A frost had set in with the evening, the road was like metal, and the sound of the horse’s hoofs rang upon the air like the sound of a trip-hammer on anvil.

A detour of several miles brought him to the main avenue gate of the Hall.

A groom was waiting at the steps of the house; he took the horse, which was lathered with foam, and the horseman, without a word, went up the steps.

He entered a large galleried hall, hung with armour and trophies of the chase; a great fire blazed cheerily on the immense hearth, and the soft electric light fell upon the Siberian bear-skins, and lit with the light of another age the quaint figures of the dark oak carvings that were there when Charles was King.
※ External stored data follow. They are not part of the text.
-- ==== Sys2Proof/Machine/Herd.lean ====
section
/-! DEFINITION. The commands of the Herd lock (chapter Herd Lock Across Stacks, R270 to R288), but for HERD_JOIN and HERD_LEAVE,
which are command packets. A message operand carries the fields of R273 and R274; it has passed its CRC. -/

namespace Sys2Proof.Machine

open Host (Outcome)

/-- A HELLO on an enabled port of this group counts where the levels agree; the up port takes its level from it. While the link
is not up it is answered, and the link is up once HELLO has gone both ways (R276). A member takes F_GRP of its parent's HELLO
with its up link (R280). -/
def State.takeHello (s : State) (p : Nat) (m : LockMsg) : State :=
  let lvl := leAt m.body 1 1
  let own := s.getF .HRD_STATUS_LEVEL 0
  let ok : Bool := if p = 0 then lvl ≤ 14 else own ≤ 14 ∧ lvl = own + 1
  if ¬ ok ∨ s.linkUp p then s
  else
    let s := s.when (p = 0) (fun s => s.setF .HRD_STATUS_LEVEL 0 (lvl + 1))
    let s := (s.setPort p { s.port p with got := true, crcRun := 0 }).sendHello p
    if ¬ (s.port p).sent then s
    else
      let s := s.setUp p true
      if p = 0 then
        let f := leAt m.body 2 2 % 4096
        let s := s.when (f ≠ 0 ∧ s.herdSt ≠ 4) (fun s => s.holdChange f (leAt m.body 4 2) (slowTick (s.time + s.lead)))
        s.offerUpdate
      else s.offerUpdate

/-- HELLO received (R276, R277). -/
def execHelloReceived (port : Nat) (m : LockMsg) (s : State) : Outcome State Fault Refusal :=
  .next (s.rxMsg port 0x66 m (fun s =>
    if s.herdSt = 0 then s.sendHello port
    else if ¬ (s.port port).enabled then s
    else if m.group % 65536 ≠ s.getF .HRD_ID_GROUP_ID 0 then s.loseLink port
    else
      let t := s.takeHello port m
      if ¬ s.linkUp port ∧ ¬ t.linkUp port ∧ ¬ (t.port port).got then t.sendHello port else t))

/-- OFFER received from a down link (R279). -/
def execOfferReceived (port : Nat) (m : LockMsg) (s : State) : Outcome State Fault Refusal :=
  .next (
    if 1 ≤ port ∧ port ≤ 3 then
      s.rxLock port 0x60 m (fun s =>
        (s.setPort port { s.port port with
          fMin := leAt m.body 0 2 % 4096, minId := leAt m.body 2 2, members := leAt m.body 4 4 % 2 ^ 17,
          exclN := leAt m.body 8 2 }).offerUpdate)
    else s)

/-- The own count at which a group count CT stands: CT, or CT less the offset held in offset mode (R285). -/
def State.ownCt (s : State) (ct : Nat) : Int :=
  if s.isSet .HRD_STATUS_OFFSET_MODE 0 then (ct : Int) - s.heldOffset else ct

/-- Whether the change held is due: at CT, in offset mode at the first slow tick from there on (R280, R285). -/
def State.changeDue (s : State) : Bool :=
  let at_ := s.ownCt (s.getF .HRD_PEND_TICK_LO_CT_LO 0 + 2 ^ 32 * s.getF .HRD_PEND_TICK_HI_CT_HI 0)
  if s.isSet .HRD_STATUS_OFFSET_MODE 0 then slowTick at_.toNat ≤ s.time else at_ ≤ s.time

/-- CHANGE received from the parent (R279, R280): forwarded, held until CT, or applied at once where CT has passed. -/
def execChangeReceived (m : LockMsg) (s : State) : Outcome State Fault Refusal :=
  .next (s.rxLock 0 0x61 m (fun s =>
    let seq := leAt m.body 2 2
    if s.hrd.lastSeq.any (fun n => seq ≤ n) then s
    else
      let s := s.forwardDown 0x61 m
      if s.herdSt = 2 ∨ s.herdSt = 3 ∨ s.herdSt = 5 then
        let ct := leAt m.body 4 8
        let s := s.holdChange (leAt m.body 0 2 % 4096) seq ct
        if s.ownCt ct < s.time then (s.applyChange).exclCheck else s
      else s))

/-- The change tick: F_GRP = F_NEW, and HERD_STEP follows (R280, R172). -/
def execChangeTick (s : State) : Outcome State Fault Refusal :=
  .next (if s.isSet .HRD_FREQ_PEND 0 ∧ s.changeDue then ((s.applyChange).exclCheck).rootCheck else s)

/-- SYNC received: the offset is T_SEND + delay − the own count (R284, R285). -/
def execSyncReceived (m : LockMsg) (s : State) : Outcome State Fault Refusal :=
  .next (s.rxLock 0 0x62 m (fun s =>
    match s.hrd.delay with
    | none => s
    | some d => if s.herdSt = 0 then s else s.syncOffset ((leAt m.body 0 8 : Int) + d - s.time)))

/-- DELAY_REQ received: answered with T1, T2 and RES (R274, R284). -/
def execDelayReqReceived (port : Nat) (m : LockMsg) (s : State) : Outcome State Fault Refusal :=
  .next (
    if 1 ≤ port ∧ port ≤ 3 then
      s.rxLock port 0x63 m (fun s => s.sendOwn port 0x64 ((List.range 8).map (fun i => m.body.getD i 0) ++ leBytes 8 s.time ++
        [0, 0, 0, 0]))
    else s)

/-- DELAY_RESP received: the one-way delay is ((T4 − T1) − RES) / 2 (R284); an odd sum leaves the half tick open. -/
def execDelayRespReceived (m : LockMsg) (s : State) : Outcome State Fault Refusal :=
  .next (s.rxLock 0 0x64 m (fun s =>
    let q := s.openDiv ((s.time : Int) - leAt m.body 0 8 - leAt m.body 16 4) 2
    let d := q.1.toNat
    let s : State := { q.2 with hrd := { q.2.hrd with delay := some d } }
    s.setF .HRD_PORT_DELAY 0 (min 255 d)))

/-- EXCLUDE received: recorded at the root, forwarded up elsewhere (R283). -/
def execExcludeReceived (port : Nat) (m : LockMsg) (s : State) : Outcome State Fault Refusal :=
  .next (
    if 1 ≤ port ∧ port ≤ 3 then
      s.rxLock port 0x65 m (fun s =>
        if s.isSet .HRD_STATUS_IS_ROOT 0 then
          s.rootExclude port (m.sender % 65536) (leAt m.body 0 2 % 4096) (leAt m.body 4 2) (leAt m.body 6 1)
        else if s.linkUp 0 then s.sendLock 0 0x65 m.flags m.sender m.body
        else s)
    else s)

/-- DECIDE received: forwarded, and acted on where it names this member's open request (R283). -/
def execDecideReceived (m : LockMsg) (s : State) : Outcome State Fault Refusal :=
  .next (s.rxLock 0 0x67 m (fun s =>
    (s.forwardDown 0x67 m).takeDecide (leAt m.body 0 2) (leAt m.body 2 2) (leAt m.body 4 1)))

/-- DISBAND received: forwarded, and the member enters IDLE (R286). -/
def execDisbandReceived (m : LockMsg) (s : State) : Outcome State Fault Refusal :=
  .next (s.rxLock 0 0x68 m (fun s => ((s.forwardDown 0x68 m).event .HRD_EVENT_DISBAND 0 0x08 0).toIdle))

/-- SYNC goes down every link that is up (R275). -/
def execSyncSend (s : State) : Outcome State Fault Refusal := .next (s.sendDown 0x62 (leBytes 8 s.time))

/-- OFFER goes up (R275). -/
def execOfferSend (s : State) : Outcome State Fault Refusal :=
  .next (if s.linkUp 0 then s.sendOffer else s)

/-- DELAY_REQ goes up (R275). -/
def execDelayReqSend (s : State) : Outcome State Fault Refusal :=
  .next (if s.linkUp 0 then s.sendOwn 0 0x63 (leBytes 8 s.time) else s)

/-- Every enabled link that is not up is retried with HELLO (R276). -/
def execHelloRetry (s : State) : Outcome State Fault Refusal :=
  .next (
    if s.herdSt = 0 then s
    else s.each ([0, 1, 2, 3].filter (fun p => (s.port p).enabled ∧ ¬ s.linkUp p ∧ ¬ (s.port p).tested)) (fun p s => s.sendHello p))

/-- A link has had no valid message for 50 µs (R276). -/
def execLinkLoss (port : Nat) (s : State) : Outcome State Fault Refusal := .next (if port ≤ 3 then s.loseLink port else s)

/-- F_OFF is formed again, and its consequences follow (R278, R279, R282). -/
def execOfferRecompute (s : State) : Outcome State Fault Refusal :=
  let s := s.setF .HRD_FREQ_F_OFF 0 s.offer
  .next (if s.herdSt = 0 then s else (s.exclCheck).offerUpdate)

/-- The exclusion condition has been false for 1 ms: the request is withdrawn (R282). -/
def execExclusionRecovery (s : State) : Outcome State Fault Refusal :=
  .next (if s.herdSt = 3 ∧ ¬ s.exclLow then (s.sendExclude 2).exclEnd false else s)

/-- EXCL_WAIT has passed without a decision (R282). -/
def execExclWaitExpiry (s : State) : Outcome State Fault Refusal := .next (if s.herdSt = 3 then s.exclEnd true else s)

/-- JOINING has lasted 10 ms (R277). -/
def execJoinTimeout (s : State) : Outcome State Fault Refusal :=
  .next (
    if s.herdSt = 1 then ((s.toIdle).event .HRD_EVENT_JOIN_TMO 0 0x08 0).replyAll 0x70 (fun _ => true) stTimeout [] else s)

/-- HOLD_TMO has passed in HOLDOVER (R277, R286). -/
def execHoldTmoExpiry (s : State) : Outcome State Fault Refusal := .next (if s.herdSt = 5 then s.disband else s)

/-- A decision written at the root goes down the tree (R283). -/
def State.decideSent (s : State) (stack code : Nat) : State :=
  match (List.range 16).find? (fun i => s.getF .HRD_EXCL_STATE i = 1 ∧ s.getF .HRD_EXCL_STACK_ID i = stack) with
  | none => s
  | some i =>
    if ¬ s.isSet .HRD_STATUS_IS_ROOT 0 then s
    else
      let seq := Tbl.get 0 s.hrd.exclSeq i
      ((s.when (code = 2) (fun s => s.setF .HRD_EXCL_STATE i 2)).sendDecide stack seq code).takeDecide stack seq code

/-- FOLLOW decided at the root (R283). -/
def execDecideFollow (stack : Nat) (s : State) : Outcome State Fault Refusal := .next (s.decideSent (stack % 65536) 1)

/-- EVICT decided at the root (R283). -/
def execDecideEvict (stack : Nat) (s : State) : Outcome State Fault Refusal := .next (s.decideSent (stack % 65536) 2)

/-- The window of an open entry at the root ends (R283). -/
def execExclusionEntryExpiry (entry : Nat) (s : State) : Outcome State Fault Refusal :=
  .next (
    if entry < 16 ∧ s.isSet .HRD_STATUS_IS_ROOT 0 ∧ s.isSet .HRD_EXCL_STATE entry then
      ((s.setF .HRD_EXCL_STATE entry 0).setF .HRD_EXCL_F_OFF entry 0).setF .HRD_EXCL_STACK_ID entry 0
    else s)

/-- A message that the receiver discards (R273): a failed CRC is counted, and the fourth in a row loses the link (R276). -/
def execLockMessageDiscard (port : Nat) (bytes : List Nat) (s : State) : Outcome State Fault Refusal :=
  let b := (List.range 28).map (fun i => bytes.getD i 0 % 256)
  let want := leAt bytes 28 4
  .next (
    if s.portShut port then s
    else
      let s := s.dutyJob 2 b (some want)
      if crc32c b = want then s.setPort port { s.port port with crcRun := 0 }
      else
        let n := (s.port port).crcRun + 1
        let s := (s.setPort port { s.port port with crcRun := n }).bumpF .HRD_PORT_CRC_ERR port
        let s := s.event .HRD_EVENT_CRC_ERR 0 0x08 port
        s.when (n = 4) (fun s => s.loseLink port))

/-- The slew's offset has reached 0 (R285). -/
def execTimeSlewEnd (s : State) : Outcome State Fault Refusal :=
  .next (
    if s.isSet .HRD_STATUS_SLEWING 0 then
      ((s.setCorr 0).setF .HRD_STATUS_SLEWING 0 0).setF .GLB_TB_STATUS_HERD_SHARED 0 1
    else s)

end Sys2Proof.Machine
end

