-- ==== Sys2Proof/Machine/Theta.lean ====
section
/-! DEFINITION. Thermal resistance and airflow (chapter Thermal Sensing and Throttling, R265 to R267). -/

namespace Sys2Proof.Machine

open Host (Outcome)

/-- The usable inlet readings in 1/8 °C: selected thermistor channels and READ_TEMPERATURE_2, valid and no older than 10 ms
(R265, R300). -/
def State.inlets (s : State) : List Int :=
  let sel := s.getF .THM_INLET_INLET_SEL 0
  let th := ((List.range 16).filter (fun c =>
    bitOf sel c ∧ s.isSet .ADC_RES_ST_VALID (196 + c) ∧
      (s.adc.pubTime.find? (fun p => p.1 = 196 + c)).any (fun p => s.time - p.2 ≤ 1000000))).map (fun c =>
        rne (s.getF .ADC_RES_CAL (196 + c)) 4 - 320)
  let t2 : List Int := if bitOf sel 16 ∧ s.phs.pmbT2.any (fun t => s.time - t ≤ 1000000) then
      let v := timesPow 8 (Tbl.get (0, 0) s.phs.pmbVal 0x8E)
      [rneDiv v.1 v.2]
    else []
  th ++ t2

/-- THETA_TAU in ms as it is used. -/
def State.thetaTau (s : State) : Nat := 1000 * clampN 1 60 (s.getF .THM_AIR_THETA_TAU 0)

/-- Whether a domain is tracked (R266). -/
def State.thetaOn (s : State) (d : Nat) : Bool :=
  s.domLive d ∧ (s.hot false d).published ∧ (s.domSns d).all (fun x => s.snsSt x ≠ 1)

/-- The filter and θ of one domain; filters are in 2^-16 °C and 2^-16 W, and the rounding at that place is open. -/
def State.thetaDom (s : State) (d : Nat) (tIn : Int) : State :=
  let old := Tbl.get 0 s.thm.theta d
  let q := s.openDiv ((s.getS .THM_DOM_T_HOT d - tIn) * 8192 - old) s.thetaTau
  let s := q.2
  let dt := old + q.1
  let s : State := { s with thm := { s.thm with theta := s.thm.theta.put d dt } }
  if 200 * 65536 ≤ s.thm.pf then
    let r := s.openDiv (dt * 65536) s.thm.pf.toNat
    let s := r.2
    let s : State := { s with thm := { s.thm with thetaOk := s.thm.thetaOk.put d true } }
    s.setF .THM_DOM_THETA_THETA d (clampI 0 65535 r.1).toNat
  else s

/-- F_AIR (R267): the lowest ratio of reference to θ over the domains with a reference and a θ; a θ of 0 gives no limit. -/
def State.airFactor (s : State) : Nat :=
  ((s.thm.thetaOk.filter (fun p => p.2 ∧ s.isSet .THM_DOM_THETA_THETA_REF p.1 ∧ s.isSet .THM_DOM_THETA_THETA p.1)).map (fun p =>
    32768 * s.getF .THM_DOM_THETA_THETA_REF p.1 / s.getF .THM_DOM_THETA_THETA p.1)).foldl min 32768

/-- Shows F_AIR; a fall below 32,768 raises AIR once. -/
def State.showAir (s : State) : State :=
  let f := s.airFactor
  let was := s.getF .THM_AIR_F_AIR 0
  (s.setF .THM_AIR_F_AIR 0 f).when (f < 32768 ∧ was = 32768) (fun s => s.event .THM_EVENT_AIR 0 0x07 0)

/-- The slow tick of the thermal-resistance tracking (R265 to R267). -/
def execThetaUpdate (s : State) : Outcome State Fault Refusal :=
  .next (
    match s.inlets with
    | [] => (s.event .THM_EVENT_INLET_BAD 0 0x07 0).showAir
    | t :: r =>
      let tIn := r.foldl min t
      let s := s.setS .THM_INLET_T_IN 0 (clampI (-2048) 2047 tIn)
      let l := s.doms.filter (fun d => s.thetaOn d)
      let s := s.when (l ≠ []) (fun s =>
        let q := s.openDiv (64 * s.bud.pMs - s.thm.pf) s.thetaTau
        { q.2 with thm := { q.2.thm with pf := s.thm.pf + q.1 } })
      (s.each l (fun d s => s.thetaDom d tIn)).showAir)

end Sys2Proof.Machine
end

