-- ==== Sys2Proof/Machine/Dispatch.lean ====
section
/-! DEFINITION. The effect of one command: one arm for each constructor of `Instr`, in the order of Syntax.lean. -/

namespace Sys2Proof.Machine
Sir Anthony Gyde passed across the hall, opened a door, and entered the library.

He paced up and down. To-morrow evening at this hour he was due to meet Spain in the person of her Ambassador, and to discuss a loan that had been entrusted to his hands.

But he was not thinking of Spain. For the moment the affairs of the world were nothing to him.

For the moment his mind was driven into communication with his soul.

As he walked up and down, now with his hands in his pockets, now with his arms crossed, his face wore that expression which a face wears when its owner finds himself fronting his fate.

The most terrible experience in life is to meet the past, and to find that it is still living.

What a helpless, vague, futile country seems the past; just a picture, a voice, a dream. Yet what demons live there, active and in being.

Men fear the future, but it is in the past that danger lies. At any moment one of those old vague pictures that lie beyond yesterday, may become animated, and the woman we betrayed in the rose garden, or the brother of the man we killed in the desert, may enter our lives through some unseen door.

Gyde, having paced the room for some ten minutes, rang a bell by the mantel and ordered the servant who answered it to summon Gristlethwaite, the land-agent.

He was a short, thick-set man, Cumbrian by birth, but with little trace of the accent.

Sir Anthony bade him be seated, ordered in cigars and whisky, and plunged into business.

He was once more the level-headed business man, the man who could take in the whole details of the management of a big estate in a few hours, pick holes in it, point out errors, and show as deep a knowledge of detail as though he lived there all the year round.

It was past dinner-time, but he apparently forgot the fact.

After several hours’ conversation and inspection of accounts, Sir Anthony, who was standing with his back to the mantelpiece, suddenly, in the middle of a confabulation about drainage, turned the conversation.

“By the way,” he said, “have you seen an artist fellow about here, man in a broad-brimmed hat—”

“If he’s the man you mean,” replied the agent, “I believe it’s a man with a German name, Klein, an artist. I let him have Skirle Cottage a month ago.”

“Klein,” said the other, in a meditative tone.

“He took it for three months,” went on Gristlethwaite. “Paid in advance. He brought some sticks of furniture from Penrith; he’s an ill-looking chap, but his money is good; half-cracked I should think, coming here this time of year.”

“He didn’t give you any references.”

“No, he paid in advance; I was in two minds about letting him have the place, but since old Lewthwaite’s death it has been lying idle and going to pieces.”

“Did you have any conversation with him?”

“Yes, sir,” said Gristlethwaite, “and his talk struck me as a bit daft. I cannot remember all he said, but I remember he told he me had lived in Paris and had seen you there.”

“What else did he say, try and think. I saw the fellow this evening sketching the stones, and I don’t like the look of him; one never knows in these days what burglars are about.”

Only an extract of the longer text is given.